▸ WORK REQUIRED: Repeat the data verbatim.

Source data
↓

@[simp] theorem Dev.setAdc_regs (d : Dev) (x : Nat) (a : Adc) : (d.setAdc x a).regs = d.regs := rfl
@[simp] theorem Dev.setAdc_free (d : Dev) (x : Nat) (a : Adc) : (d.setAdc x a).free = d.free := rfl
@[simp] theorem Dev.setAdc_ev (d : Dev) (x : Nat) (a : Adc) : (d.setAdc x a).ev = d.ev := rfl
@[simp] theorem Dev.setAdc_flt (d : Dev) (x : Nat) (a : Adc) : (d.setAdc x a).flt = d.flt := rfl
@[simp] theorem Dev.setAdc_sent (d : Dev) (x : Nat) (a : Adc) : (d.setAdc x a).sent = d.sent := rfl
@[simp] theorem Dev.setAdc_pw (d : Dev) (x : Nat) (a : Adc) : (d.setAdc x a).pw = d.pw := rfl
@[simp] theorem Dev.setAdc_web (d : Dev) (x : Nat) (a : Adc) : (d.setAdc x a).web = d.web := rfl
@[simp] theorem Dev.setAdc_hp (d : Dev) (x : Nat) (a : Adc) : (d.setAdc x a).hp = d.hp := rfl
@[simp] theorem Dev.setAdc_pl (d : Dev) (x : Nat) (a : Adc) : (d.setAdc x a).pl = d.pl := rfl
@[simp] theorem Dev.setAdc_pipes (d : Dev) (x : Nat) (a : Adc) : (d.setAdc x a).pipes = d.pipes := rfl
@[simp] theorem Dev.setAdc_wm (d : Dev) (x : Nat) (a : Adc) : (d.setAdc x a).wm = d.wm := rfl
@[simp] theorem Dev.setAdc_bv (d : Dev) (x : Nat) (a : Adc) : (d.setAdc x a).bv = d.bv := rfl
@[simp] theorem Dev.setAdc_vb (d : Dev) (x : Nat) (a : Adc) : (d.setAdc x a).vb = d.vb := rfl
@[simp] theorem Dev.setAdc_spare (d : Dev) (x : Nat) (a : Adc) : (d.setAdc x a).spare = d.spare := rfl
@[simp] theorem Dev.setAdc_bl (d : Dev) (x : Nat) (a : Adc) : (d.setAdc x a).bl = d.bl := rfl
@[simp] theorem Dev.setAdc_safe (d : Dev) (x : Nat) (a : Adc) : (d.setAdc x a).safe = d.safe := rfl
@[simp] theorem Dev.setAdc_an (d : Dev) (x : Nat) (a : Adc) : (d.setAdc x a).an = SMap.set Adc.reset d.an x a := rfl
@[simp] theorem Dev.setAdc_ana (d : Dev) (x : Nat) (a : Adc) : (d.setAdc x a).ana = d.ana := rfl
@[simp] theorem Dev.setAdc_sp (d : Dev) (x : Nat) (a : Adc) : (d.setAdc x a).sp = d.sp := rfl
@[simp] theorem Dev.setAdc_xip (d : Dev) (x : Nat) (a : Adc) : (d.setAdc x a).xip = d.xip := rfl
@[simp] theorem Dev.setAdc_sps (d : Dev) (x : Nat) (a : Adc) : (d.setAdc x a).sps = d.sps := rfl
@[simp] theorem Dev.setAdc_lt (d : Dev) (x : Nat) (a : Adc) : (d.setAdc x a).lt = d.lt := rfl
@[simp] theorem Dev.setAdc_tk (d : Dev) (x : Nat) (a : Adc) : (d.setAdc x a).tk = d.tk := rfl
@[simp] theorem Dev.setAdc_fab (d : Dev) (x : Nat) (a : Adc) : (d.setAdc x a).fab = d.fab := rfl
@[simp] theorem Dev.setAdc_hx (d : Dev) (x : Nat) (a : Adc) : (d.setAdc x a).hx = d.hx := rfl
@[simp] theorem Dev.setAdc_slots (d : Dev) (x : Nat) (a : Adc) : (d.setAdc x a).slots = d.slots := rfl
@[simp] theorem Dev.setAdc_trim (d : Dev) (x : Nat) (a : Adc) : (d.setAdc x a).trim = d.trim := rfl
@[simp] theorem Dev.setAdc_tap (d : Dev) (x : Nat) (a : Adc) : (d.setAdc x a).tap = d.tap := rfl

↑

▸ TASK RESPONSE:
@[simp] theorem Dev.setAdc_regs (d : Dev) (x : Nat) (a : Adc) : (d.setAdc x a).regs = d.regs := rfl
@[simp] theorem Dev.setAdc_free (d : Dev) (x : Nat) (a : Adc) : (d.setAdc x a).free = d.free := rfl
@[simp] theorem Dev.setAdc_ev (d : Dev) (x : Nat) (a : Adc) : (d.setAdc x a).ev = d.ev := rfl
@[simp] theorem Dev.setAdc_flt (d : Dev) (x : Nat) (a : Adc) : (d.setAdc x a).flt = d.flt := rfl
@[simp] theorem Dev.setAdc_sent (d : Dev) (x : Nat) (a : Adc) : (d.setAdc x a).sent = d.sent := rfl
@[simp] theorem Dev.setAdc_pw (d : Dev) (x : Nat) (a : Adc) : (d.setAdc x a).pw = d.pw := rfl
@[simp] theorem Dev.setAdc_web (d : Dev) (x : Nat) (a : Adc) : (d.setAdc x a).web = d.web := rfl
@[simp] theorem Dev.setAdc_hp (d : Dev) (x : Nat) (a : Adc) : (d.setAdc x a).hp = d.hp := rfl
@[simp] theorem Dev.setAdc_pl (d : Dev) (x : Nat) (a : Adc) : (d.setAdc x a).pl = d.pl := rfl
@[simp] theorem Dev.setAdc_pipes (d : Dev) (x : Nat) (a : Adc) : (d.setAdc x a).pipes = d.pipes := rfl
@[simp] theorem Dev.setAdc_wm (d : Dev) (x : Nat) (a : Adc) : (d.setAdc x a).wm = d.wm := rfl
@[simp] theorem Dev.setAdc_bv (d : Dev) (x : Nat) (a : Adc) : (d.setAdc x a).bv = d.bv := rfl
@[simp] theorem Dev.setAdc_vb (d : Dev) (x : Nat) (a : Adc) : (d.setAdc x a).vb = d.vb := rfl
@[simp] theorem Dev.setAdc_spare (d : Dev) (x : Nat) (a : Adc) : (d.setAdc x a).spare = d.spare := rfl
@[simp] theorem Dev.setAdc_bl (d : Dev) (x : Nat) (a : Adc) : (d.setAdc x a).bl = d.bl := rfl
@[simp] theorem Dev.setAdc_safe (d : Dev) (x : Nat) (a : Adc) : (d.setAdc x a).safe = d.safe := rfl
@[simp] theorem Dev.setAdc_an (d : Dev) (x : Nat) (a : Adc) : (d.setAdc x a).an = SMap.set Adc.reset d.an x a := rfl
@[simp] theorem Dev.setAdc_ana (d : Dev) (x : Nat) (a : Adc) : (d.setAdc x a).ana = d.ana := rfl
@[simp] theorem Dev.setAdc_sp (d : Dev) (x : Nat) (a : Adc) : (d.setAdc x a).sp = d.sp := rfl
@[simp] theorem Dev.setAdc_xip (d : Dev) (x : Nat) (a : Adc) : (d.setAdc x a).xip = d.xip := rfl
@[simp] theorem Dev.setAdc_sps (d : Dev) (x : Nat) (a : Adc) : (d.setAdc x a).sps = d.sps := rfl
@[simp] theorem Dev.setAdc_lt (d : Dev) (x : Nat) (a : Adc) : (d.setAdc x a).lt = d.lt := rfl
@[simp] theorem Dev.setAdc_tk (d : Dev) (x : Nat) (a : Adc) : (d.setAdc x a).tk = d.tk := rfl
@[simp] theorem Dev.setAdc_fab (d : Dev) (x : Nat) (a : Adc) : (d.setAdc x a).fab = d.fab := rfl
@[simp] theorem Dev.setAdc_hx (d : Dev) (x : Nat) (a : Adc) : (d.setAdc x a).hx = d.hx := rfl
@[simp] theorem Dev.setAdc_slots (d : Dev) (x : Nat) (a : Adc) : (d.setAdc x a).slots = d.slots := rfl
@[simp] theorem Dev.setAdc_trim (d : Dev) (x : Nat) (a : Adc) : (d.setAdc x a).trim = d.trim := rfl
@[simp] theorem Dev.setAdc_tap (d : Dev) (x : Nat) (a : Adc) : (d.setAdc x a).tap = d.tap := rfl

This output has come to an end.